Almost two years ago, Cook County Sheriff Tom Dart held an odd press conference: The conference was to announce that the Dixmoor police and the County Sheriff were going to re-open the investigation into the rape and murder of Cateresa Matthews in Dixmoor, Illinois in 1991.
Cateresa Matthews was 14-year-old rape and murder victim, whose partially-clothed body was found in a field in December 1991, 19 days after she went missing. She was killed by a single gunshot to her mouth.
The tragic and horrendous case, however, is less famous for its brutality, but more for the botched investigation. My former client, Robert Taylor, Exoneration Project client James Harden, and three other teenagers were all wrongfully convicted for this rape and murder. They later became known as the Dixmoor Five. They even have a Wikipedia page.
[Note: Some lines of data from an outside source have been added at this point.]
-- ==== Sys2Proof/Laws/KeepsPackets.lean ====
section
/-! SUPPORT. Every operation over packets, the system, lane and memory opcodes and the operations of jobs leaves the waiting commands alone, draws
free values forward only, and keeps the canonical form of memory, flash, registers and latches: one lemma per operation. -/

namespace Sys2Proof.Machine

set_option linter.unusedVariables false

/-! ### PacketCmds -/

theorem vlogRdSet_keeps {r0 : State} (s : State) (m : BusMaster) (x2 : Option Nat) (h0 : Keeps r0 s) :
    Keeps r0 (vlogRdSet s m x2) := by
  unfold vlogRdSet
  split
  · exact forbid_keeps _ _ _ _ h0
  · exact State.setF_keeps _ _ _ h0

theorem vlogRd_keeps {r0 : State} (s : State) (m : BusMaster) (v : Nat) (h0 : Keeps r0 s) :
    Keeps r0 (vlogRd s m v) := by
  unfold vlogRd
  exact vlogRdSet_keeps _ _ _ h0

theorem guarded_keeps {r0 : State} (s : State) (m : BusMaster) (addr : Nat) (v : Nat) (f : State → State)
    (h0 : Keeps r0 s) (h1 : ∀ a0, Keeps r0 a0 → Keeps r0 (f a0)) :
    Keeps r0 (guarded s m addr v f) := by
  unfold guarded
  split
  · exact h0
  · with_reducible apply Keeps.ite
    · with_reducible apply forbid_keeps
      exact h0
    · with_reducible apply_assumption
      exact h0

theorem enableQueue_keeps {r0 : State} (s : State) (q : Nat) (h0 : Keeps r0 s) :
    Keeps r0 (enableQueue s q) := by
  unfold enableQueue
  extract_lets -underBinder +onlyGivenNames s1
  have hs1 : Keeps r0 s1 := by
    subst s1
    exact State.setF_keeps _ _ _ (State.setF_keeps _ _ _ (State.setF_keeps _ _ _ h0))
  clear_value s1
  extract_lets -underBinder +onlyGivenNames y; subst y
  extract_lets -underBinder +onlyGivenNames s2
  have hs2 : Keeps r0 s2 := by subst s2; exact State.setQueue_keeps _ _ _ (State.setF_keeps _ _ _ hs1)
  clear_value s2
  exact wakeEmpty_keeps _ _ _ (writeStatus_keeps _ _ (paceDrop_keeps _ _ hs2))

theorem qcfgWrite_keeps {r0 : State} (s : State) (m : BusMaster) (q : Nat) (v : Nat) (h0 : Keeps r0 s) :
    Keeps r0 (qcfgWrite s m q v) := by
  unfold qcfgWrite
  extract_lets -underBinder +onlyGivenNames a; clear_value a
  extract_lets -underBinder +onlyGivenNames en; clear_value en
  with_reducible apply Keeps.ite
  · extract_lets -underBinder +onlyGivenNames s1
    have hs1 : Keeps r0 s1 := by subst s1; exact Keeps.ite h0 (forbid_keeps _ _ _ _ h0)
    clear_value s1
    exact Keeps.ite hs1 (State.setF_keeps _ _ _ hs1)
  · with_reducible apply Keeps.ite
    · with_reducible apply forbid_keeps
      exact h0
    · extract_lets -underBinder +onlyGivenNames s1
      have hs1 : Keeps r0 s1 := by subst s1; exact State.setF_keeps _ _ _ (State.setF_keeps _ _ _ h0)
      clear_value s1
      exact Keeps.ite hs1 (Keeps.ite (enableQueue_keeps _ _ hs1) (forbid_keeps _ _ _ _ hs1))

theorem execQueueEnable_keeps {r0 : State} (m : BusMaster) (q : Nat) (v : Word) (s : State) (h0 : Keeps r0 s) :
    Keeps.R r0 (execQueueEnable m q v s) := by
  unfold execQueueEnable
  extract_lets -underBinder +onlyGivenNames y; clear_value y
  exact Keeps.toNext (Keeps.ite (guarded_keeps _ _ _ _ _ (masterDemand_keeps _ _ h0) (fun _ _ => qcfgWrite_keeps _ _
    _ _ (by assumption))) h0)

theorem doorbell_keeps {r0 : State} (s : State) (m : BusMaster) (q : Nat) (d : Nat) (h0 : Keeps r0 s) :
    Keeps r0 (doorbell s m q d) := by
  unfold doorbell
  with_reducible apply Keeps.ite
  · exact h0
  · with_reducible apply Keeps.ite
    · exact h0
    · with_reducible apply Keeps.ite
      · with_reducible apply State.setF_keeps
        exact h0
      · extract_lets -underBinder +onlyGivenNames s1
        have hs1 : Keeps r0 s1 := by subst s1; exact vlog_keeps _ _ _ _ _ _ h0
        clear_value s1
        exact writeStatus_keeps _ _ (stopQueue_keeps _ _ _ hs1)

theorem execDoorbellWrite_keeps {r0 : State} (m : BusMaster) (q : Nat) (v : Word) (s : State) (h0 : Keeps r0 s) :
    Keeps.R r0 (execDoorbellWrite m q v s) := by
  unfold execDoorbellWrite
  exact Keeps.toNext (Keeps.ite (guarded_keeps _ _ _ _ _ (masterDemand_keeps _ _ h0) (fun _ _ => doorbell_keeps _ _ _
    _ (by assumption))) h0)

theorem bindCtx_keeps {r0 : State} (s : State) (p : Pkt) (h0 : Keeps r0 s) :
    Keeps r0 (bindCtx s p) := by
  unfold bindCtx
  extract_lets -underBinder +onlyGivenNames c; clear_value c
  with_reducible apply Keeps.ite
  · extract_lets -underBinder +onlyGivenNames y; clear_value y
    extract_lets -underBinder +onlyGivenNames t
    have ht : Keeps r0 t := by subst t; with_reducible exact Keeps.upd h0 rfl rfl rfl rfl rfl rfl
    clear_value t
    exact State.setF_keeps _ _ _ (State.setF_keeps _ _ _ ht)
  · exact h0

theorem failCheck_keeps {r0 : State} (s : State) (p : Pkt) (check : Nat) (off : Nat) (fault : Nat) (h0 : Keeps r0 s) :
    Keeps r0 (failCheck s p check off fault) := by
  unfold failCheck
  extract_lets -underBinder +onlyGivenNames st; clear_value st
  extract_lets -underBinder +onlyGivenNames log
  have hlog : ∀ a0, Keeps r0 (log a0) := by subst log; exact fun _ => vlog_keeps _ _ _ _ _ _ h0
  clear_value log
  split
  · exact endPlain_keeps _ _ _ _ _ h0
  · exact endPlain_keeps _ _ _ _ _ h0
  · with_reducible apply endPlain_keeps
    with_reducible apply_assumption
  · with_reducible apply endPlain_keeps
    with_reducible apply_assumption
  · with_reducible apply endPlain_keeps
    with_reducible apply_assumption

theorem afterCheck_keeps {r0 : State} (s : State) (p : Pkt) (x2 : Verdict) (h0 : Keeps r0 s) :
    Keeps r0 (afterCheck s p x2) := by
  unfold afterCheck
  split
  · exact failCheck_keeps _ _ _ _ _ h0
  · exact endPlain_keeps _ _ _ _ _ h0
  · extract_lets -underBinder +onlyGivenNames s0
    have hs0 : Keeps r0 s0 := by subst s0; exact bindCtx_keeps _ _ h0
    clear_value s0
    extract_lets -underBinder +onlyGivenNames s1
    have hs1 : Keeps r0 s1 := by subst s1; exact Keeps.ite (writeReply_keeps _ _ _ hs0) hs0
    clear_value s1
    extract_lets -underBinder +onlyGivenNames i; clear_value i
    exact Keeps.ite (endQuiesced_keeps _ _ hs1) hs1

theorem execVlogRdWrite_keeps {r0 : State} (m : BusMaster) (v : Word) (s : State) (h0 : Keeps r0 s) :
    Keeps.R r0 (execVlogRdWrite m v s) := by
  unfold execVlogRdWrite
  exact Keeps.toNext (guarded_keeps _ _ _ _ _ (masterDemand_keeps _ _ h0) (fun _ _ => vlogRd_keeps _ _ _ (by
    assumption)))

theorem slotFault_keeps {r0 : State} (s : State) (q : Nat) (va : Nat) (h0 : Keeps r0 s) :
    Keeps r0 (slotFault s q va) := by
  unfold slotFault
  exact writeStatus_keeps _ _ (stopQueue_keeps _ _ _ (vlog_keeps _ _ _ _ _ _ h0))

theorem takePacket_keeps {r0 : State} (s : State) (q : Nat) (va : Nat) (h : List Byte) (ps : List Byte)
    (h0 : Keeps r0 s) :
    Keeps r0 (takePacket s q va h ps) := by
  unfold takePacket
  extract_lets -underBinder +onlyGivenNames y; subst y
  extract_lets -underBinder +onlyGivenNames p; clear_value p
  extract_lets -underBinder +onlyGivenNames s1
  have hs1 : Keeps r0 s1 := by
    subst s1
    with_reducible exact writeStatus_keeps _ _ (State.setQueue_keeps _ _ _ (Keeps.upd h0 rfl rfl rfl rfl rfl rfl))
  clear_value s1
  extract_lets -underBinder +onlyGivenNames r
  have hr : Keeps.By Prod.fst r0 r := by subst r; exact validate_keeps _ _ _ _ _ hs1
  clear_value r
  exact afterCheck_keeps _ _ _ (Keeps.By.fst hr)

theorem consume_keeps {r0 : State} (s : State) (q : Nat) (h0 : Keeps r0 s) :
    Keeps r0 (consume s q) := by
  unfold consume
  extract_lets -underBinder +onlyGivenNames va; clear_value va
  extract_lets -underBinder +onlyGivenNames w; clear_value w
  split
  · exact slotFault_keeps _ _ _ (Keeps.By.eq_fst (by assumption) (dmaRead_keeps _ _ _ _ (demand_keeps _ _ h0)))
  · extract_lets -underBinder +onlyGivenNames len; clear_value len
    with_reducible apply Keeps.ite
    · with_reducible apply takePacket_keeps
      with_reducible refine Keeps.By.eq_fst (by assumption) ?_
      with_reducible apply dmaRead_keeps
      with_reducible apply demand_keeps
      exact h0
    · split
      · exact slotFault_keeps _ _ _ (Keeps.By.eq_fst (by assumption) (dmaRead_keeps _ _ _ _ (Keeps.By.eq_fst (by
          assumption) (dmaRead_keeps _ _ _ _ (demand_keeps _ _ h0)))))
      · exact takePacket_keeps _ _ _ _ _ (Keeps.By.eq_fst (by assumption) (dmaRead_keeps _ _ _ _ (Keeps.By.eq_fst (by
          assumption) (dmaRead_keeps _ _ _ _ (demand_keeps _ _ h0)))))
So, on the surface, the idea that the Cook County Sheriff would be re-investigating the case was not in-and-of-itself odd. But the timing was a bit odd. The press conference came more than two years after the Dixmoor Five were exonerated and awarded certificates of innocence. The press conference didn’t even coincide with anything going on with their civil suit – it would still be another month until the civil suit settled for $40 Million. And frankly, just announcing that law enforcement was going to investigate an “unsolved” murder of a 14-year-old girl is a bit odd.
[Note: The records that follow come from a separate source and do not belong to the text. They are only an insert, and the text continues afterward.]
theorem applyFrag_keeps {r0 : State} (st : GfxState) (g : Gio) (f : Frag) (h0 : Keeps.By Gio.s r0 g) :
    Keeps.By Gio.s r0 (applyFrag st g f) := by
  unfold applyFrag
  extract_lets -underBinder +onlyGivenNames fl; clear_value fl
  extract_lets -underBinder +onlyGivenNames dd; clear_value dd
  extract_lets -underBinder +onlyGivenNames t
  have ht : Keeps.By1 Gio.s r0 t := by subst t; exact Keeps.By1.ite (Keeps.toPair h0) (getPixel_keeps _ _ _ _ h0)
  clear_value t
  extract_lets -underBinder +onlyGivenNames pass; clear_value pass
  with_reducible apply Keeps.By.ite
  · with_reducible apply Keeps.By1.fst
    exact ht
  · extract_lets -underBinder +onlyGivenNames g1
    have hg1 : Keeps.By Gio.s r0 g1 := by
      subst g1
      exact Keeps.By.ite (setPixel_keeps _ _ _ _ _ (Keeps.By1.fst ht)) (Keeps.By1.fst ht)
    clear_value g1
    with_reducible apply Keeps.By.foldl
    · exact hg1
    · intro _ _ _
      extract_lets -underBinder +onlyGivenNames d; clear_value d
      with_reducible apply Keeps.By.ite
      · assumption
      · extract_lets -underBinder +onlyGivenNames p
        have hp : Keeps.By1 Gio.s r0 p := by subst p; exact getPixel_keeps _ _ _ _ (by assumption)
        clear_value p
        exact setPixel_keeps _ _ _ _ _ (Keeps.By1.fst hp)

theorem drawReads_keeps {r0 : State} (st : GfxState) (c : List Byte) (g : Gio) (h0 : Keeps.By Gio.s r0 g) :
    Keeps.By Gio.s r0 (drawReads st c g) := by
  unfold drawReads
  extract_lets -underBinder +onlyGivenNames v; clear_value v
  extract_lets -underBinder +onlyGivenNames first; clear_value first
  extract_lets -underBinder +onlyGivenNames n; clear_value n
  extract_lets -underBinder +onlyGivenNames stride; clear_value stride
  extract_lets -underBinder +onlyGivenNames addr; clear_value addr
  extract_lets -underBinder +onlyGivenNames len; clear_value len
  extract_lets -underBinder +onlyGivenNames vertex
  have hvertex : ∀ a0 a1, Keeps.By Gio.s r0 a0 → Keeps.By Gio.s r0 (vertex a0 a1) := by
    subst vertex
    exact fun _ _ _ => Keeps.By.ite (Keeps.By1.fst (Gio.rd_keeps _ _ _ (by assumption))) (by assumption)
  clear_value vertex
  with_reducible apply Keeps.By.ite
  · exact h0
  · with_reducible apply Keeps.By.ite
    · with_reducible apply Keeps.By.foldl
      · exact h0
      · intro _ _ _
        with_reducible apply_assumption
        assumption
    · extract_lets -underBinder +onlyGivenNames w; clear_value w
      extract_lets -underBinder +onlyGivenNames r
      have hr : Keeps.By1 Gio.s r0 r := by subst r; exact Gio.rd_keeps _ _ _ h0
      clear_value r
      with_reducible apply Keeps.By.foldl
      · exact Keeps.By1.fst hr
      · intro _ _ _
        with_reducible apply_assumption
        assumption

theorem startGfx_keeps {r0 : State} (s : State) (p : Pkt) (h0 : Keeps r0 s) :
    Keeps r0 (startGfx s p) := by
  unfold startGfx
  split
  · split
    · exact Keeps.O.some_eq (endPre_keeps _ _ _ (Keeps.By.eq_fst (by assumption) (startBytes_keeps _ _ _ _ _ h0)))
        (by assumption)
    · exact Keeps.By.eq_fst (by assumption) (startBytes_keeps _ _ _ _ _ h0)
  · exact startJob_keeps _ _ _ (Keeps.By.eq_fst (by assumption) (startBytes_keeps _ _ _ _ _ h0))

theorem execJobGfx_keeps {r0 : State} (q : Nat) (idx : Nat) (s : State) (h0 : Keeps r0 s) :
    Keeps.R r0 (execJobGfx q idx s) := by
  unfold execJobGfx
  exact carryDma_keeps _ _ _ _ _ _ h0 (fun _ _ _ => noPre_keeps _ _ (by assumption)) (fun _ _ _ => startGfx_keeps _ _
    (by assumption))

theorem gfxNext_keeps {r0 : State} (s : State) (q : Nat) (idx : Nat) (n : Nat) (f : Job → Job) (h0 : Keeps r0 s) :
    Keeps r0 (gfxNext s q idx n f) := by
  unfold gfxNext
  split
  · exact progress_keeps _ _ _ (State.setJob_keeps _ _ h0)
  · exact h0

theorem gfxCmd_keeps {r0 : State} (s : State) (q : Nat) (idx : Nat) (op : Nat) (ok : List Byte → Bool)
    (eff : Job → List Byte → State) (h0 : Keeps r0 s) (h1 : ∀ a0 a1, Keeps r0 (eff a0 a1)) :
    Keeps r0 (gfxCmd s q idx op ok eff) := by
  unfold gfxCmd
  split
  · exact h0
  · exact gfxFault_keeps _ _ _ h0
  · with_reducible apply Keeps.ite
    · with_reducible apply_assumption
    · with_reducible apply gfxFault_keeps
      exact h0

theorem execGfxEnd_keeps {r0 : State} (q : Nat) (idx : Nat) (s : State) (h0 : Keeps r0 s) :
    Keeps.R r0 (execGfxEnd q idx s) := by
  unfold execGfxEnd
  exact Keeps.toNext (gfxCmd_keeps _ _ _ _ _ _ h0 (fun _ _ => gfxNext_keeps _ _ _ _ _ h0))

theorem gfxEndCmd_keeps {r0 : State} (s0 : State) (g : Gio) (n : Nat) (f : Job → Job) (h0 : Keeps r0 s0)
    (h1 : Keeps.By Gio.s r0 g) :
    Keeps r0 (gfxEndCmd s0 g n f) := by
  unfold gfxEndCmd
  split
  · exact gfxNext_keeps _ _ _ _ _ (Keeps.By.gio h1)
  · split
    · exact waitStaging_keeps _ _ _ h0
    · exact h0
  · split
    · exact gfxFault_keeps _ _ _ (Keeps.By.gio h1)
    · exact h0
  · split
    · exact endAccess_keeps _ _ _ (Keeps.By.gio h1)
    · exact h0
  · split
    · exact jobPoison_keeps _ _ _ (Keeps.By.gio h1)
    · exact h0

theorem gio_keeps {r0 : State} (s : State) (q : Nat) (idx : Nat) (h0 : Keeps r0 s) :
    Keeps.By Gio.s r0 (gio s q idx) := by
  unfold gio
  exact Keeps.toGio h0

theorem execFragmentRetire_keeps {r0 : State} (q : Nat) (idx : Nat) (n : Nat) (s : State) (h0 : Keeps r0 s) :
    Keeps.R r0 (execFragmentRetire q idx n s) := by
  unfold execFragmentRetire
  with_reducible apply Keeps.toNext
  split
  · exact h0
  · split
    · exact h0
    · exact Keeps.ite (gfxEndCmd_keeps _ _ _ _ h0 (applyFrag_keeps _ _ _ (gio_keeps _ _ _ h0))) h0

theorem execGfxShader_keeps {r0 : State} (q : Nat) (idx : Nat) (s : State) (h0 : Keeps r0 s) :
    Keeps.R r0 (execGfxShader q idx s) := by
  unfold execGfxShader
  with_reducible apply Keeps.toNext
  with_reducible apply gfxCmd_keeps
  · exact h0
  · intro _ _
    extract_lets -underBinder +onlyGivenNames va; clear_value va
    extract_lets -underBinder +onlyGivenNames r
    have hr : Keeps.By1 Gio.s r0 r := by subst r; exact Gio.rd_keeps _ _ _ (gio_keeps _ _ _ h0)
    clear_value r
    extract_lets -underBinder +onlyGivenNames ok; clear_value ok
    exact gfxEndCmd_keeps _ _ _ _ h0 (Keeps.By.ite (Keeps.By1.fst hr) (Gio.fail_keeps _ _ (Keeps.By1.fst hr)))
But that said, upon learning the news, I was happy. And I was happy because the family of Cateresa Matthews publicly stated that they wanted the case to continue to be investigated. They needed closure.
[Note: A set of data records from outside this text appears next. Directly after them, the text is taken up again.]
theorem execMultiRoundTimeout_keeps {r0 : State} (s : State) (h0 : Keeps r0 s) :
    Keeps.R r0 (execMultiRoundTimeout s) := by
  unfold execMultiRoundTimeout
  extract_lets -underBinder +onlyGivenNames per; clear_value per
  extract_lets -underBinder +onlyGivenNames gone; clear_value gone
  with_reducible apply Keeps.toNext
  with_reducible apply Keeps.ite
  · exact h0
  · extract_lets -underBinder +onlyGivenNames s1
    have hs1 : Keeps r0 s1 := by subst s1; exact Keeps.ite (setClaimRounds_keeps _ _ (setShift_keeps _ _ _ _ h0)) h0
    clear_value s1
    extract_lets -underBinder +onlyGivenNames s2
    have hs2 : Keeps r0 s2 := by subst s2; exact Keeps.ite (setShift_keeps _ _ _ _ hs1) hs1
    clear_value s2
    exact Keeps.ite (multiSingle_keeps _ (State.setF_keeps _ _ _ hs2)) hs2

theorem hotTrip_keeps {r0 : State} (s : State) (h0 : Keeps r0 s) :
    Keeps r0 (hotTrip s) := by
  unfold hotTrip
  with_reducible apply Keeps.foldl
  · exact State.setF_keeps _ _ _ h0
  · exact fun _ _ _ => refreshDom_keeps _ _ (State.setDom_keeps _ _ _ (by assumption))

theorem prePwrMulti_keeps {r0 : State} (s : State) (p : Pkt) (h0 : Keeps r0 s) :
    Keeps.By Prod.fst r0 (prePwrMulti s p) := by
  unfold prePwrMulti
  extract_lets -underBinder +onlyGivenNames nodes; clear_value nodes
  exact Keeps.toFst h0

theorem execPwrQuery_keeps {r0 : State} (q : Nat) (idx : Nat) (s : State) (h0 : Keeps r0 s) :
    Keeps.R r0 (execPwrQuery q idx s) := by
  unfold execPwrQuery
  exact carryDma_keeps _ _ _ _ _ _ h0 (fun _ _ _ => noPre_keeps _ _ (by assumption)) (fun _ _ _ => outAndEnd_keeps _
    _ _ _ _ (by assumption))

theorem State.setMissed_keeps {r0 : State} (s : State) (r : Nat) (n : Nat) (h0 : Keeps r0 s) :
    Keeps r0 (State.setMissed s r n) := by
  unfold State.setMissed
  with_reducible exact Keeps.upd h0 rfl rfl rfl rfl rfl rfl

theorem shiftRound_keeps {r0 : State} (s : State) (words : List Nat) (h0 : Keeps r0 s) :
    Keeps r0 (shiftRound s words) := by
  unfold shiftRound
  extract_lets -underBinder +onlyGivenNames own; clear_value own
  extract_lets -underBinder +onlyGivenNames others; clear_value others
  extract_lets -underBinder +onlyGivenNames claims; clear_value claims
  extract_lets -underBinder +onlyGivenNames gift; clear_value gift
  extract_lets -underBinder +onlyGivenNames y; subst y
  extract_lets -underBinder +onlyGivenNames s
  have hs : Keeps r0 s := by subst s; with_reducible exact Keeps.ite h0 (Keeps.upd h0 rfl rfl rfl rfl rfl rfl)
  clear_value s
  extract_lets -underBinder +onlyGivenNames above; clear_value above
  with_reducible apply Keeps.ite
  · with_reducible apply Keeps.ite
    · with_reducible apply setClaimRounds_keeps
      with_reducible apply setShift_keeps
      exact hs
    · with_reducible apply Keeps.ite
      · with_reducible apply setClaimRounds_keeps
        with_reducible apply setShift_keeps
        exact hs
      · with_reducible apply Keeps.ite
        · with_reducible apply setClaimRounds_keeps
          with_reducible apply setShift_keeps
          exact hs
        · extract_lets -underBinder +onlyGivenNames n; clear_value n
          exact setClaimRounds_keeps _ _ (setShift_keeps _ _ _ _ hs)
  · with_reducible apply Keeps.ite
    · with_reducible apply setShift_keeps
      exact hs
    · with_reducible apply Keeps.ite
      · with_reducible apply setClaimRounds_keeps
        with_reducible apply setShift_keeps
        exact hs
      · with_reducible apply setShift_keeps
        exact hs

theorem unjoinedRound_keeps {r0 : State} (s : State) (words : List Nat) (h0 : Keeps r0 s) :
    Keeps r0 (unjoinedRound s words) := by
  unfold unjoinedRound
  extract_lets -underBinder +onlyGivenNames n; clear_value n
  extract_lets -underBinder +onlyGivenNames s0
  have hs0 : Keeps r0 s0 := by subst s0; exact State.setF_keeps _ _ _ (State.setF_keeps _ _ _ h0)
  clear_value s0
  extract_lets -underBinder +onlyGivenNames y; subst y
  extract_lets -underBinder +onlyGivenNames s1
  have hs1 : Keeps r0 s1 := by subst s1; with_reducible exact Keeps.upd hs0 rfl rfl rfl rfl rfl rfl
  clear_value s1
  extract_lets -underBinder +onlyGivenNames s2
  have hs2 : Keeps r0 s2 := by subst s2; exact Keeps.ite (setClaimRounds_keeps _ _ (setShift_keeps _ _ _ _ hs1)) hs1
  clear_value s2
  extract_lets -underBinder +onlyGivenNames seen; clear_value seen
  extract_lets -underBinder +onlyGivenNames y; subst y
  extract_lets -underBinder +onlyGivenNames s3
  have hs3 : Keeps r0 s3 := by subst s3; with_reducible exact Keeps.ite (Keeps.upd hs2 rfl rfl rfl rfl rfl rfl) hs2
  clear_value s3
  exact Keeps.ite (multiSingle_keeps _ hs3) hs3

theorem warnMove_keeps {r0 : State} (s : State) (f : Nat → Nat → Nat) (h0 : Keeps r0 s) :
    Keeps r0 (warnMove s f) := by
  unfold warnMove
  extract_lets -underBinder +onlyGivenNames s1
  have hs1 : Keeps r0 s1 := by
    subst s1
    with_reducible apply Keeps.foldl
    · exact h0
    · exact fun _ _ _ => State.setDom_keeps _ _ _ (by assumption)
  clear_value s1
  with_reducible exact tileAdvance_keeps _ (refreshDoms_keeps _ (Keeps.upd hs1 rfl rfl rfl rfl rfl rfl))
Sheriff Dart promised a “thoughtful and strategic” investigation. That said, he noted he was “99.9% sure that we will as a team wrap this case up and bring some justice to Cateresa Matthews,” he announced at the press conference. ABC news reported that Sheriff Dart believes the case would “advance in the next few months.”
That was May 2014. Almost two years ago. I’ve heard nothing since.
Let’s be clear: Sheriff Dart and his team had a huge head start. The wrongfully convicted Dixmoor Five secured DNA testing from the rape kit of the 14-year-old Cateresa. Semen from that rape kit hit to a convicted rapist, who I’ll call W.R.
What’s more, the team of attorneys for the Dixmoor Five investigated W.R. At the time of the offense, he was a recent parolee living within one mile of where Cateresa’s body was found.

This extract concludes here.